The threats to the Church don't always arise where you expect them. As C. S. Lewis's Screwtape advised young tempters, the Enemy's best strategy is to catch us off guard and keep us there, focused on dangers in the rear-view mirror and ignoring that silly "Do Not Enter" sign up ahead. The devil, Lewis wrote, wants us "rushing about with fire extinguishers when there is a flood, and crowding to that side of the boat which is already nearly gunwale under."
In sexual ethics, this infernal principle's application should be obvious today. Read the works of theologians who reject the Church's teachings, and you'll find in them turgid page after page on the dangers of "Puritanism" and "Jansenism" (and such terms used loosely or falsely), even the flesh-hating Albigensianism. Such warnings were written even as "free love" was being proclaimed at Woodstock, suburban couples were swapping wives in the 1970s, whole new strains of venereal disease were cooking up in American bedrooms and bathhouses, and abortion was being legalized around the world. Clearly, the real threat to sanity and virtue that needed confronting was . . . Rigorism. Right?

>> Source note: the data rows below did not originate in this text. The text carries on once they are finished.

/-- Ring 0 with one byte, and empty. -/
theorem witness_RbPopTakes :
    Meets (.rbPop 0) 0
      (fun s => (s.rb.get 0).init = true ∧ ((s.rb.get 0).w - ((s.rb.get 0).r + 1)).toNat ≤ (s.rb.get 0).cap.toNat)
      (standing (.rbPop 0) 0 (ring4 0 0xFFFFFFFF [])) ∧
    Meets (.rbPop 0) 0
      (fun s => (s.rb.get 0).init = true ∧ (s.rb.get 0).cap.toNat < ((s.rb.get 0).w - ((s.rb.get 0).r + 1)).toNat)
      (standing (.rbPop 0) 0 (ring4 4 4 [])) := by unfold Meets; decide

/-- Ring 0 initialised, empty and full. -/
theorem witness_RingQueriesAndWaits :
    Meets (.rbCount 0) 0 (fun s => (s.rb.get 0).init = true) (standing (.rbCount 0) 0 (ring4 4 4 [])) ∧
    Meets (.rbWaitne 0) 1 (fun s => (s.rb.get 0).w = (s.rb.get 0).r) (standing (.rbWaitne 0) 1 (ring4 4 4 [])) ∧
    Meets (.rbWaitne 0) 1 (fun s => ¬ (s.rb.get 0).w = (s.rb.get 0).r) (standing (.rbWaitne 0) 1 (ring4 4 0 [])) ∧
    Meets (.rbWaitnf 0) 1 (fun s => (s.rb.get 0).cap.toNat ≤ ((s.rb.get 0).w - (s.rb.get 0).r).toNat)
      (standing (.rbWaitnf 0) 1 (ring4 4 0 [])) ∧
    Meets (.rbWaitnf 0) 1 (fun s => ¬ (s.rb.get 0).cap.toNat ≤ ((s.rb.get 0).w - (s.rb.get 0).r).toNat)
      (standing (.rbWaitnf 0) 1 (ring4 4 1 [])) ∧
    Meets (.rbWaite 0) 1 (fun s => ¬ (s.rb.get 0).w = (s.rb.get 0).r) (standing (.rbWaite 0) 1 (ring4 4 3 [])) ∧
    MetAny (.rbWaite 0) 2 := by
  refine ⟨⟨rfl, rfl⟩, ⟨rfl, rfl⟩, ⟨rfl, by decide⟩, ⟨rfl, by decide⟩, ⟨rfl, by decide⟩, ⟨rfl, by decide⟩, metAny _ _⟩

theorem witness_UninitialisedRingHalts :
    Instr.rbWaite 1 ∈ [Instr.rbPush 1 0, .rbPop 1, .rbCount 1, .rbEmpty 1, .rbFull 1, .rbWaitne 1, .rbWaitnf 1, .rbWaite 1] ∧
    Meets (.rbWaite 1) 0 (fun s => (s.rb.get 1).init = false) (standing (.rbWaite 1) 0 State.reset) := by
  unfold Meets; decide

theorem ring4_ok (w r : Word) (st : Memory) (h : (w - r).toNat ≤ 4) : RingOk (ring4 w r st).rb.rx :=
  fun _ => ⟨2, by decide, rfl, show (3 : Word) = 4 - 1 by decide, h⟩

theorem witness_PoppedBytesEqualPushedBytes :
    let s := ring4 0xFFFFFFFE 0xFFFFFFFE []
    s.seq = .idle ∧ (s.rb.get 0).init = true ∧ RingOk (s.rb.get 0) ∧ (s.rb.get 0).w = (s.rb.get 0).r ∧
      ([0x61, 0x62, 0x63, 0x64] : List Byte).length ≤ (s.rb.get 0).cap.toNat :=
  ⟨rfl, rfl, ring4_ok _ _ _ (by decide), rfl, by decide⟩

/-- FIFO 0 full, and with 12 bytes of room that wrap; 65535 bytes asked for. -/
theorem witness_BfEnqCopiesIn :
    Meets (.bfEnq 0 0xFFFF) 0 (fun s => (s.bf.get 0).full = true) (standing (.bfEnq 0 0xFFFF) 0 (fifo 8 8 true 1024 [] [])) ∧
    Meets (.bfEnq 0 0xFFFF) 0 (fun s => (s.bf.get 0).full = false)
      (standing (.bfEnq 0 0xFFFF) 0 (fifo 1020 8 false 1012 [] [])) := ⟨⟨rfl, rfl⟩, rfl, rfl⟩

theorem witness_BfDeqCopiesOut :
    Meets (.bfDeq 0 0xFFFF) 0 (fun s => (s.bf.get 0).length = 0) (standing (.bfDeq 0 0xFFFF) 0 (fifo 8 8 false 0 [] [])) ∧
    Meets (.bfDeq 0 0xFFFF) 0 (fun s => (s.bf.get 0).length ≠ 0)
      (standing (.bfDeq 0 0xFFFF) 0 (fifo 8 8 true 1024 [] [])) := ⟨⟨rfl, rfl⟩, rfl, by decide⟩

theorem witness_BfQueriesAnswer :
    Meets (.bfLen 0) 0 (fun s => (s.bf.get 0).full = true) (standing (.bfLen 0) 0 (fifo 8 8 true 1024 [] [])) ∧
    Meets (.bfLen 0) 0 (fun s => (s.bf.get 0).full = false ∧ (s.bf.get 0).rc.toNat ≤ (s.bf.get 0).wc.toNat)
      (standing (.bfLen 0) 0 (fifo 8 8 false 0 [] [])) ∧
    Meets (.bfLen 0) 0 (fun s => (s.bf.get 0).full = false ∧ (s.bf.get 0).wc.toNat < (s.bf.get 0).rc.toNat)
      (standing (.bfLen 0) 0 (fifo 0 1023 false 1 [] [])) ∧
    MetAny (.bfFull 0) 0 := ⟨⟨rfl, rfl⟩, ⟨rfl, rfl, by decide⟩, ⟨rfl, rfl, by decide⟩, metAny _ _⟩

theorem witness_EnqueuedBytesComeBack :
    let s := fifo 1020 1020 false 0 [] [(0x400, 0xA0), (0x7FF, 0xA1)]
    s.seq = .idle ∧ FifoOk (s.bf.get 0) ∧ (s.bf.get 0).length = 0 ∧ (1024 : BitVec 16).toNat ≤ 1024 ∧
      1023 < (1024 : BitVec 16).toNat ∧ Store.read s.mem (0x400 + 1023) = some 0xA1 := by
  refine ⟨rfl, ⟨by decide, by decide⟩, by decide, by decide, by decide, by decide⟩

/-! ### The other agents -/

/-- As master in transmit mode, with other masters on the bus. -/
def contested : State := { sending .none with params := { variant := .a, multiMaster := true } }

theorem witness_BusSteps :
    (sending (.tx 0x3A)).xfer = .tx 0x3A ∧ (receiving (.rx .ack)).xfer = .rx .ack ∧
    (∀ b : Byte, (receiving (.rx .ack)).xfer ≠ .tx b ∧ State.reset.xfer ≠ .tx b) ∧
    (∀ m : Ack, (sending (.tx 0x3A)).xfer ≠ .rx m ∧ State.reset.xfer ≠ .rx m) ∧
    (let s := State.resetWith { variant := .a, multiMaster := true }
     s.params.multiMaster = true ∧ s.ctrl.mst = false) ∧
    (contested.params.multiMaster = true ∧ contested.ctrl.mst = true) ∧ State.reset.params.multiMaster = false :=
  ⟨rfl, rfl, fun _ => ⟨nofun, nofun⟩, fun _ => ⟨nofun, nofun⟩, ⟨rfl, rfl⟩, ⟨rfl, rfl⟩, rfl⟩

theorem witness_LinkServesTheRings :
    (let s := ring4 2 0xFFFFFFFE []
     s.params.variant = .a ∧ s.imask = false ∧ s.seq ≠ .halt ∧ s.rb.rx.cap.toNat ≤ (s.rb.rx.w - s.rb.rx.r).toNat) ∧
    (let s := ring4 1 0xFFFFFFFE []
     s.params.variant = .a ∧ s.imask = false ∧ s.seq ≠ .halt ∧ s.rb.rx.init = true ∧
      (s.rb.rx.w - s.rb.rx.r).toNat < s.rb.rx.cap.toNat) ∧
    (State.reset.txie = false ∧ State.reset.rb.rx.init = false) ∧
    (let s := { State.reset with txie := true }
     s.params.variant = .a ∧ s.imask = false ∧ s.seq ≠ .halt ∧ s.txie = true ∧ s.rb.tx.init = false) ∧
    (let s := { State.reset with rb := { rx := RingBuf.reset, tx := (ring4 4 3 []).rb.rx }, txie := true }
     s.params.variant = .a ∧ s.imask = false ∧ s.seq ≠ .halt ∧ s.txie = true ∧ s.rb.tx.init = true ∧
      s.rb.tx.w ≠ s.rb.tx.r) := by decide

/-- A state of variant B with these receive and transmit FIFOs and the trigger on. -/
def linkB (rx tx : BoundedFifo) : State :=
  { State.resetWith { variant := .b, multiMaster := false } with bf := { rx := rx, tx := tx }, txie := true }

theorem witness_LinkServesTheFifos :
    (let s := linkB (fifo 8 8 true 1024 [] []).bf.rx BoundedFifo.reset
     s.params.variant = .b ∧ s.imask = false ∧ s.seq ≠ .halt ∧ FifosOk s ∧ s.bf.rx.full = true ∧ s.txie = true ∧
      s.bf.tx.length = 0) ∧
    (let s := linkB (fifo 7 8 false 1023 [] []).bf.rx (fifo 0 1023 false 1 [] []).bf.rx
     s.params.variant = .b ∧ s.imask = false ∧ s.seq ≠ .halt ∧ FifosOk s ∧ s.bf.rx.full = false ∧ s.txie = true ∧
      s.bf.tx.length ≠ 0) ∧
    (let s := { linkB BoundedFifo.reset (fifo 0 1023 false 1 [] []).bf.rx with txie := false }
     s.params.variant = .b ∧ s.imask = false ∧ s.seq ≠ .halt ∧ FifosOk s ∧ s.txie = false) := by
  unfold FifosOk FifoOk; decide

theorem witness_LinkTouchesOnlyItsFifos :
    ({ State.reset with imask := true }.imask = true) ∧ ({ State.reset with seq := .halt }.seq = .halt) := ⟨rfl, rfl⟩

/-- HOST's ignored write, and a byte that BUS completes in `HALT`. -/
theorem witness_HaltIsFinal :
    (let s := halted 5 State.reset
     s.seq = .halt ∧ s.agenda = [] ∧ s.host = [] ∧ s.xfer = .none) ∧
    (let s := halted 5 (sending (.tx 0x3A))
     s.seq = .halt ∧ s.agenda = [] ∧ s.host = [] ∧ s.xfer ≠ .none) ∧
    (let s := { halted 8 State.reset with host := [.write 0x00C .w 1] }
     s.seq = .halt ∧ s.agenda.head? ≠ some .reset ∧ step s = .next { s with host := [] }) ∧
    (let s := { halted 8 (receiving (.rx .ack)) with agenda := [.busRx 0x42] }
     s.seq = .halt ∧ s.agenda.head? ≠ some .reset ∧ s.params.multiMaster = false ∧
      after (fun t => (t.dbuf, t.stat.ifl, t.xfer)) (step s) = some (0x42, true, .none)) := by
  refine ⟨⟨rfl, rfl, rfl, rfl⟩, ⟨rfl, rfl, rfl, by decide⟩, ⟨rfl, by decide, rfl⟩, rfl, by decide, rfl, by decide⟩

theorem witness_RecoveryStatusChangesOnlyInItsCommands :
    (let s := { standing .waitb 4 (sending .none) with cmd := 0x18000000 }
     s.esr.recov = false ∧ after (fun t => t.esr.recov) (step s) = some true) ∧
    (let s := { standing .waitb 2 { State.reset with lockcnt := 199 } with cmd := 0x18000000 }
     s.agenda.head? ≠ some .reset ∧ after (fun t => t.lockcnt) (step s) = some 200) := by decide

theorem witness_OtherCommandsKeepRes :
    after (fun t => t.stat.word) (exec .start (standing .start 0 State.reset)) = some 0x20 := by decide

/-! ### The environment's promise -/

/-- `SENDB` waiting for its byte, on a bus that promises to be live. -/
def waitingSend : State :=
  { standing (.sendb 0x3A) 1 (sending (.tx 0x3A)) with
    cmd := 0x1200003A, params := { variant := .a, multiMaster := false, busLive := true } }

/-- BUS completes the byte at once, then SEQ steps for ever. -/
def prompt : Schedule := fun n => if n = 0 then .busTx .ack else .seq

/-- What `waitingSend` ends as. -/
def sentState : State :=
  { waitingSend with
    seq := .idle, xfer := .none, busTrace := [.txb 0x3A .ack], stat := { waitingSend.stat with ifl := false, rxak := false } }

theorem prompt_sends (n : Nat) : waitingSend.along prompt (n + 4) = some sentState := by
  induction n with
  | zero => rfl
  | succ n ih => exact along_succ ih rfl

/-- The promise is kept on this run, so the hypotheses of `liveBus_ends_wait` are met, and the wait ends. -/
theorem test_liveBus_ends_wait :
    Promised prompt waitingSend ∧
      ∃ m u, 0 ≤ m ∧ waitingSend.along prompt (m + 1) = some u ∧ u.seq = waitingSend.seq.next := by
  have fair : BusFair prompt waitingSend := by
    intro n t ht hx
    match n, ht with
    | 0, _ => exact ⟨0, Nat.le_refl 0, fun u hu => .inr (by cases hu; rfl)⟩
    | 1, ht | 2, ht | 3, ht => exact absurd (by cases ht; rfl) hx
    | n + 4, ht => exact absurd (by rw [prompt_sends n] at ht; cases ht; rfl) hx
  refine ⟨⟨fun _ => fair, fun _ h => nomatch h⟩, ?_⟩
  refine liveBus_ends_wait fair (fun n => ⟨n + 1, by omega, rfl⟩) (fun m => ?_) rfl (fun op k h => ?_) rfl nofun
  · unfold prompt; split <;> nofun
  · obtain ⟨rfl, rfl⟩ := SeqState.run.inj h
    exact ⟨.sendb 0x3A, by decide, rfl, by decide⟩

On issues of eros, Christians are inundated with messages urging them to let their consciences go slack and presumptuously assume that God will be "understanding." How many of us have had to argue with a confessor, "Yes, Father, it bloody well is a sin -- now would you please absolve it?" How wearisome it has gotten, this fantasy football game orthodox Catholics have had to play for 40 years, doing research to correct our priests and teachers, greeting each new appointment of a bishop or a pastor with the almost idle musing: "I wonder if he's a Catholic?" Inevitably, since Humanae Vitae, the litmus test has to do with sex.